This is part of one week series of posts on a new journal, Memory, Mind & Media. Today's post is by Kathleen Murphy-Hollies (PhD student at the University of Birmingham) who talks about the role of stories in public debates. She is summarising a paper co-authored with Lisa Bortolotti and recently published in the inaugural issue of Memory, Mind & Media. The paper is available open access here.
We are all drawn to stories in their many forms, and the prevalence of them on digital media may be one reason why we have embraced those media so much. On social media we see lots of stories being told, often in support some general claim. For example, people have been sharing experiences of getting the COVID vaccine and of not getting the vaccine, often in the hopes of supporting general claims about whether people should get vaccinated. However, can personal stories be taken as evidence supporting general claims?

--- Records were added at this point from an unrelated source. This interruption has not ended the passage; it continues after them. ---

@[simp] theorem takeWindowEnd_frame (c : Controller) :
    (takeWindowEnd c).power = c.power ∧ (takeWindowEnd c).params = c.params
      ∧ (takeWindowEnd c).decommissioning = c.decommissioning ∧ (takeWindowEnd c).account = c.account
      ∧ (takeWindowEnd c).meter.mode = c.meter.mode ∧ (takeWindowEnd c).meter.lastGood = c.meter.lastGood
      ∧ (takeWindowEnd c).meter.band = c.meter.band ∧ (takeWindowEnd c).meter.lowRun = c.meter.lowRun
      ∧ (takeWindowEnd c).meter.recoveryRun = c.meter.recoveryRun ∧ (takeWindowEnd c).meter.known = c.meter.known
      ∧ (takeWindowEnd c).switch.known = c.switch.known ∧ (takeWindowEnd c).clock = c.clock ∧ (takeWindowEnd c).store = c.store
      ∧ (takeWindowEnd c).switch.overRun = c.switch.overRun
      ∧ (takeWindowEnd c).exchange = c.exchange ∧ (takeWindowEnd c).radio = c.radio
      ∧ (takeWindowEnd c).channel = c.channel ∧ (takeWindowEnd c).journal = c.journal ∧ (takeWindowEnd c).check = c.check
      ∧ (takeWindowEnd c).keypad = c.keypad ∧ (takeWindowEnd c).service = c.service ∧ (takeWindowEnd c).draws = c.draws := by
  unfold takeWindowEnd; repeat' split
  all_goals simp

@[simp] theorem takeMeterSecond_frame (c : Controller) :
    (takeMeterSecond c).power = c.power ∧ (takeMeterSecond c).params = c.params
      ∧ (takeMeterSecond c).decommissioning = c.decommissioning ∧ (takeMeterSecond c).account = c.account
      ∧ (takeMeterSecond c).meter.mode = c.meter.mode ∧ (takeMeterSecond c).meter.lastGood = c.meter.lastGood
      ∧ (takeMeterSecond c).meter.band = c.meter.band ∧ (takeMeterSecond c).meter.lowRun = c.meter.lowRun
      ∧ (takeMeterSecond c).meter.recoveryRun = c.meter.recoveryRun ∧ (takeMeterSecond c).meter.known = c.meter.known
      ∧ (takeMeterSecond c).switch.known = c.switch.known ∧ (takeMeterSecond c).clock = c.clock ∧ (takeMeterSecond c).store = c.store
      ∧ (takeMeterSecond c).switch.overRun = c.switch.overRun
      ∧ (takeMeterSecond c).exchange = c.exchange ∧ (takeMeterSecond c).radio = c.radio
      ∧ (takeMeterSecond c).channel = c.channel ∧ (takeMeterSecond c).journal = c.journal
      ∧ (takeMeterSecond c).check = c.check ∧ (takeMeterSecond c).keypad = c.keypad
      ∧ (takeMeterSecond c).service = c.service ∧ (takeMeterSecond c).draws = c.draws := by
  unfold takeMeterSecond; dsimp only; repeat' split
  all_goals simp

/-! ### Switch.lean -/

@[simp] theorem takeAccountState_frame (st : AccountState) (c : Controller) :
    (takeAccountState st c).power = c.power ∧ (takeAccountState st c).params = c.params
      ∧ (takeAccountState st c).decommissioning = c.decommissioning ∧ (takeAccountState st c).account = c.account
      ∧ (takeAccountState st c).meter = c.meter ∧ (takeAccountState st c).clock = c.clock
      ∧ (takeAccountState st c).store = c.store ∧ (takeAccountState st c).exchange = c.exchange
      ∧ (takeAccountState st c).radio = c.radio ∧ (takeAccountState st c).channel = c.channel
      ∧ (takeAccountState st c).journal = c.journal ∧ (takeAccountState st c).check = c.check
      ∧ (takeAccountState st c).keypad = c.keypad ∧ (takeAccountState st c).service = c.service
      ∧ (takeAccountState st c).inTransit = c.inTransit ∧ (takeAccountState st c).draws = c.draws := by
  unfold takeAccountState; repeat' split
  all_goals simp

@[simp] theorem trip_frame (c : Controller) :
    (trip c).power = c.power ∧ (trip c).params = c.params ∧ (trip c).decommissioning = c.decommissioning
      ∧ (trip c).account = c.account ∧ (trip c).meter = c.meter ∧ (trip c).clock = c.clock ∧ (trip c).store = c.store
      ∧ (trip c).exchange = c.exchange ∧ (trip c).radio = c.radio ∧ (trip c).channel = c.channel
      ∧ (trip c).journal = c.journal ∧ (trip c).check = c.check ∧ (trip c).keypad = c.keypad
      ∧ (trip c).service = c.service ∧ (trip c).draws = c.draws := by
  simp [trip]

@[simp] theorem takeVerdict_frame (v : CapVerdict) (c : Controller) :
    (takeVerdict v c).power = c.power ∧ (takeVerdict v c).params = c.params
      ∧ (takeVerdict v c).decommissioning = c.decommissioning ∧ (takeVerdict v c).account = c.account
      ∧ (takeVerdict v c).meter = c.meter ∧ (takeVerdict v c).clock = c.clock ∧ (takeVerdict v c).store = c.store
      ∧ (takeVerdict v c).exchange = c.exchange ∧ (takeVerdict v c).radio = c.radio
      ∧ (takeVerdict v c).channel = c.channel ∧ (takeVerdict v c).journal = c.journal ∧ (takeVerdict v c).check = c.check
      ∧ (takeVerdict v c).keypad = c.keypad ∧ (takeVerdict v c).service = c.service ∧ (takeVerdict v c).draws = c.draws := by
  unfold takeVerdict; dsimp only; repeat' split
  all_goals simp

@[simp] theorem endHold_frame (c : Controller) :
    (endHold c).power = c.power ∧ (endHold c).params = c.params ∧ (endHold c).decommissioning = c.decommissioning
      ∧ (endHold c).account = c.account ∧ (endHold c).meter = c.meter ∧ (endHold c).clock = c.clock
      ∧ (endHold c).store = c.store ∧ (endHold c).exchange = c.exchange ∧ (endHold c).radio = c.radio
      ∧ (endHold c).channel = c.channel ∧ (endHold c).journal = c.journal ∧ (endHold c).check = c.check
      ∧ (endHold c).keypad = c.keypad ∧ (endHold c).service = c.service ∧ (endHold c).inTransit = c.inTransit
      ∧ (endHold c).draws = c.draws := by
  exact ⟨rfl, rfl, rfl, rfl, rfl, rfl, rfl, rfl, rfl, rfl, rfl, rfl, rfl, rfl, rfl, rfl⟩

@[simp] theorem takeSwitchSecond_frame (c : Controller) :
    (takeSwitchSecond c).power = c.power ∧ (takeSwitchSecond c).params = c.params
      ∧ (takeSwitchSecond c).decommissioning = c.decommissioning ∧ (takeSwitchSecond c).account = c.account
      ∧ (takeSwitchSecond c).meter = c.meter ∧ (takeSwitchSecond c).clock = c.clock ∧ (takeSwitchSecond c).store = c.store
      ∧ (takeSwitchSecond c).exchange = c.exchange ∧ (takeSwitchSecond c).radio = c.radio
      ∧ (takeSwitchSecond c).channel = c.channel ∧ (takeSwitchSecond c).journal = c.journal
      ∧ (takeSwitchSecond c).check = c.check ∧ (takeSwitchSecond c).keypad = c.keypad
      ∧ (takeSwitchSecond c).service = c.service ∧ (takeSwitchSecond c).inTransit = c.inTransit
      ∧ (takeSwitchSecond c).draws = c.draws := by
  unfold takeSwitchSecond; dsimp only; repeat' split
  all_goals simp

@[simp] theorem takeHoldEnd_frame (c : Controller) :
    (takeHoldEnd c).power = c.power ∧ (takeHoldEnd c).params = c.params
      ∧ (takeHoldEnd c).decommissioning = c.decommissioning ∧ (takeHoldEnd c).account = c.account
      ∧ (takeHoldEnd c).meter = c.meter ∧ (takeHoldEnd c).clock = c.clock ∧ (takeHoldEnd c).store = c.store
      ∧ (takeHoldEnd c).exchange = c.exchange ∧ (takeHoldEnd c).radio = c.radio ∧ (takeHoldEnd c).channel = c.channel
      ∧ (takeHoldEnd c).journal = c.journal ∧ (takeHoldEnd c).check = c.check ∧ (takeHoldEnd c).keypad = c.keypad
      ∧ (takeHoldEnd c).service = c.service ∧ (takeHoldEnd c).draws = c.draws := by
  unfold takeHoldEnd; repeat' split
  all_goals simp

/-! ### Clock.lean -/

@[simp] theorem emitRollover_frame (d : Nat) (c : Controller) :
    (emitRollover d c).power = c.power ∧ (emitRollover d c).params = c.params
      ∧ (emitRollover d c).decommissioning = c.decommissioning ∧ (emitRollover d c).account = c.account
      ∧ (emitRollover d c).meter = c.meter ∧ (emitRollover d c).switch = c.switch ∧ (emitRollover d c).clock = c.clock
      ∧ (emitRollover d c).store = c.store ∧ (emitRollover d c).exchange = c.exchange ∧ (emitRollover d c).radio = c.radio
      ∧ (emitRollover d c).channel = c.channel ∧ (emitRollover d c).journal = c.journal
      ∧ (emitRollover d c).check = c.check ∧ (emitRollover d c).keypad = c.keypad ∧ (emitRollover d c).service = c.service
      ∧ (emitRollover d c).draws = c.draws := by
  simp [emitRollover]

@[simp] theorem emitSecond_frame (c : Controller) :
    (emitSecond c).power = c.power ∧ (emitSecond c).params = c.params ∧ (emitSecond c).decommissioning = c.decommissioning
      ∧ (emitSecond c).account = c.account ∧ (emitSecond c).meter = c.meter ∧ (emitSecond c).switch = c.switch
      ∧ (emitSecond c).clock = c.clock ∧ (emitSecond c).store = c.store ∧ (emitSecond c).exchange = c.exchange
      ∧ (emitSecond c).radio = c.radio ∧ (emitSecond c).channel = c.channel ∧ (emitSecond c).journal = c.journal
      ∧ (emitSecond c).check = c.check ∧ (emitSecond c).keypad = c.keypad ∧ (emitSecond c).service = c.service
      ∧ (emitSecond c).draws = c.draws := by
  simp [emitSecond]

@[simp] theorem takeWholeSecond_frame (c : Controller) :
    (takeWholeSecond c).power = c.power ∧ (takeWholeSecond c).params = c.params
      ∧ (takeWholeSecond c).decommissioning = c.decommissioning ∧ (takeWholeSecond c).account = c.account
      ∧ (takeWholeSecond c).meter = c.meter ∧ (takeWholeSecond c).switch = c.switch ∧ (takeWholeSecond c).store = c.store
      ∧ (takeWholeSecond c).exchange = c.exchange ∧ (takeWholeSecond c).radio = c.radio
      ∧ (takeWholeSecond c).channel = c.channel ∧ (takeWholeSecond c).journal = c.journal
      ∧ (takeWholeSecond c).check = c.check ∧ (takeWholeSecond c).keypad = c.keypad
      ∧ (takeWholeSecond c).service = c.service ∧ (takeWholeSecond c).draws = c.draws := by
  unfold takeWholeSecond; dsimp only; repeat' split
  all_goals simp

@[simp] theorem setsTime_frame (x : Bool) (d n : Nat) (st : TimeState) (c : Controller) :
    (setsTime x d n st c).power = c.power ∧ (setsTime x d n st c).params = c.params
      ∧ (setsTime x d n st c).decommissioning = c.decommissioning ∧ (setsTime x d n st c).account = c.account
      ∧ (setsTime x d n st c).meter = c.meter ∧ (setsTime x d n st c).switch = c.switch
      ∧ (setsTime x d n st c).store = c.store ∧ (setsTime x d n st c).exchange = c.exchange
      ∧ (setsTime x d n st c).radio = c.radio ∧ (setsTime x d n st c).channel = c.channel
      ∧ (setsTime x d n st c).journal = c.journal ∧ (setsTime x d n st c).check = c.check
      ∧ (setsTime x d n st c).keypad = c.keypad ∧ (setsTime x d n st c).service = c.service
      ∧ (setsTime x d n st c).draws = c.draws := by
  unfold setsTime; dsimp only; repeat' split
  all_goals simp

@[simp] theorem recordCandidate_frame (p d n : Nat) (c : Controller) :
    (recordCandidate p d n c).power = c.power ∧ (recordCandidate p d n c).params = c.params
      ∧ (recordCandidate p d n c).decommissioning = c.decommissioning ∧ (recordCandidate p d n c).account = c.account
      ∧ (recordCandidate p d n c).meter = c.meter ∧ (recordCandidate p d n c).switch = c.switch
      ∧ (recordCandidate p d n c).store = c.store ∧ (recordCandidate p d n c).exchange = c.exchange
      ∧ (recordCandidate p d n c).radio = c.radio ∧ (recordCandidate p d n c).channel = c.channel
      ∧ (recordCandidate p d n c).journal = c.journal ∧ (recordCandidate p d n c).check = c.check
      ∧ (recordCandidate p d n c).keypad = c.keypad ∧ (recordCandidate p d n c).service = c.service
      ∧ (recordCandidate p d n c).inTransit = c.inTransit ∧ (recordCandidate p d n c).draws = c.draws := by
  exact ⟨rfl, rfl, rfl, rfl, rfl, rfl, rfl, rfl, rfl, rfl, rfl, rfl, rfl, rfl, rfl, rfl⟩

@[simp] theorem takePeer_frame (p d n : Nat) (c : Controller) :
    (takePeer p d n c).power = c.power ∧ (takePeer p d n c).params = c.params
      ∧ (takePeer p d n c).decommissioning = c.decommissioning ∧ (takePeer p d n c).account = c.account
      ∧ (takePeer p d n c).meter = c.meter ∧ (takePeer p d n c).switch = c.switch ∧ (takePeer p d n c).store = c.store
      ∧ (takePeer p d n c).exchange = c.exchange ∧ (takePeer p d n c).radio = c.radio
      ∧ (takePeer p d n c).channel = c.channel ∧ (takePeer p d n c).journal = c.journal
      ∧ (takePeer p d n c).check = c.check ∧ (takePeer p d n c).keypad = c.keypad ∧ (takePeer p d n c).service = c.service
      ∧ (takePeer p d n c).draws = c.draws := by
  unfold takePeer; repeat' split
  all_goals simp

@[simp] theorem takeUsableHail_frame (p : Nat) (g : Bool) (d n : Nat) (c : Controller) :
    (takeUsableHail p g d n c).power = c.power ∧ (takeUsableHail p g d n c).params = c.params
      ∧ (takeUsableHail p g d n c).decommissioning = c.decommissioning ∧ (takeUsableHail p g d n c).account = c.account
      ∧ (takeUsableHail p g d n c).meter = c.meter ∧ (takeUsableHail p g d n c).switch = c.switch
      ∧ (takeUsableHail p g d n c).store = c.store ∧ (takeUsableHail p g d n c).exchange = c.exchange
      ∧ (takeUsableHail p g d n c).radio = c.radio ∧ (takeUsableHail p g d n c).channel = c.channel
      ∧ (takeUsableHail p g d n c).journal = c.journal ∧ (takeUsableHail p g d n c).check = c.check
      ∧ (takeUsableHail p g d n c).keypad = c.keypad ∧ (takeUsableHail p g d n c).service = c.service
      ∧ (takeUsableHail p g d n c).draws = c.draws := by
  unfold takeUsableHail; repeat' split
  all_goals simp

@[simp] theorem takeHailTime_frame (p : Nat) (g t : Bool) (d n : Nat) (c : Controller) :
    (takeHailTime p g t d n c).power = c.power ∧ (takeHailTime p g t d n c).params = c.params
      ∧ (takeHailTime p g t d n c).decommissioning = c.decommissioning ∧ (takeHailTime p g t d n c).account = c.account
      ∧ (takeHailTime p g t d n c).meter = c.meter ∧ (takeHailTime p g t d n c).switch = c.switch
      ∧ (takeHailTime p g t d n c).store = c.store ∧ (takeHailTime p g t d n c).exchange = c.exchange
      ∧ (takeHailTime p g t d n c).radio = c.radio ∧ (takeHailTime p g t d n c).channel = c.channel
      ∧ (takeHailTime p g t d n c).journal = c.journal ∧ (takeHailTime p g t d n c).check = c.check
      ∧ (takeHailTime p g t d n c).keypad = c.keypad ∧ (takeHailTime p g t d n c).service = c.service
      ∧ (takeHailTime p g t d n c).draws = c.draws := by
  unfold takeHailTime; repeat' split
  all_goals simp

@[simp] theorem resetAbsence_frame (c : Controller) :
    (resetAbsence c).power = c.power ∧ (resetAbsence c).params = c.params
      ∧ (resetAbsence c).decommissioning = c.decommissioning ∧ (resetAbsence c).account = c.account
      ∧ (resetAbsence c).meter = c.meter ∧ (resetAbsence c).switch = c.switch ∧ (resetAbsence c).store = c.store
      ∧ (resetAbsence c).exchange = c.exchange ∧ (resetAbsence c).radio = c.radio ∧ (resetAbsence c).channel = c.channel
      ∧ (resetAbsence c).journal = c.journal ∧ (resetAbsence c).check = c.check ∧ (resetAbsence c).keypad = c.keypad
      ∧ (resetAbsence c).service = c.service ∧ (resetAbsence c).inTransit = c.inTransit ∧ (resetAbsence c).draws = c.draws := by
  exact ⟨rfl, rfl, rfl, rfl, rfl, rfl, rfl, rfl, rfl, rfl, rfl, rfl, rfl, rfl, rfl, rfl⟩

/-! ### Channel.lean -/

@[simp] theorem setBusy_frame (b : Bool) (c : Controller) :
    (setBusy b c).power.mainOn = c.power.mainOn ∧ (setBusy b c).power.alwaysOn = c.power.alwaysOn
      ∧ (setBusy b c).power.writeSafe = c.power.writeSafe ∧ (setBusy b c).params = c.params
      ∧ (setBusy b c).decommissioning = c.decommissioning ∧ (setBusy b c).account = c.account
      ∧ (setBusy b c).meter = c.meter ∧ (setBusy b c).switch = c.switch ∧ (setBusy b c).clock = c.clock
      ∧ (setBusy b c).store = c.store ∧ (setBusy b c).exchange = c.exchange ∧ (setBusy b c).radio = c.radio
      ∧ (setBusy b c).channel = c.channel ∧ (setBusy b c).journal = c.journal ∧ (setBusy b c).check = c.check
      ∧ (setBusy b c).keypad = c.keypad ∧ (setBusy b c).service = c.service ∧ (setBusy b c).inTransit = c.inTransit
      ∧ (setBusy b c).draws = c.draws := by
  exact ⟨rfl, rfl, rfl, rfl, rfl, rfl, rfl, rfl, rfl, rfl, rfl, rfl, rfl, rfl, rfl, rfl, rfl, rfl, rfl⟩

People’s stories about what kind of things happened to them after having the COVID vaccine might not get at the truth about the potential side effects of the vaccine. They don’t capture the causal relationship between getting the vaccine and experiencing side effects. When we attend to a story, we tend to be drawn to its aesthetic features, we are moved by how it makes us feel, and are motivated to think and act in ways that are consistent with the morale of the story. Often, stories are edited so that they fulfil these purposes, being moving, engaging, and inspiring. This means that they may omit details that would be important to assessing the relevant causal relationships, or include details that would not.On digital media especially, stories have the power to reach a very large audience very quickly. Stories shared online can be co-constructed, in that multiple-storytellers engage with the story via liking, commenting, and sharing (Page et al. 2013). This means that people who are geographically and culturally separated can come together and contribute to stories which embody and reflect shared identities. In a way, stories can be very valuable ‘windows into other worlds’. By accessing stories, we learn about other people's first-person experiences and perspectives. For instance, members of disabled and marginalised groups sharing their experiences has been particularly valuable for raising awareness about problems of discrimination and stigma, and starting to tackle them.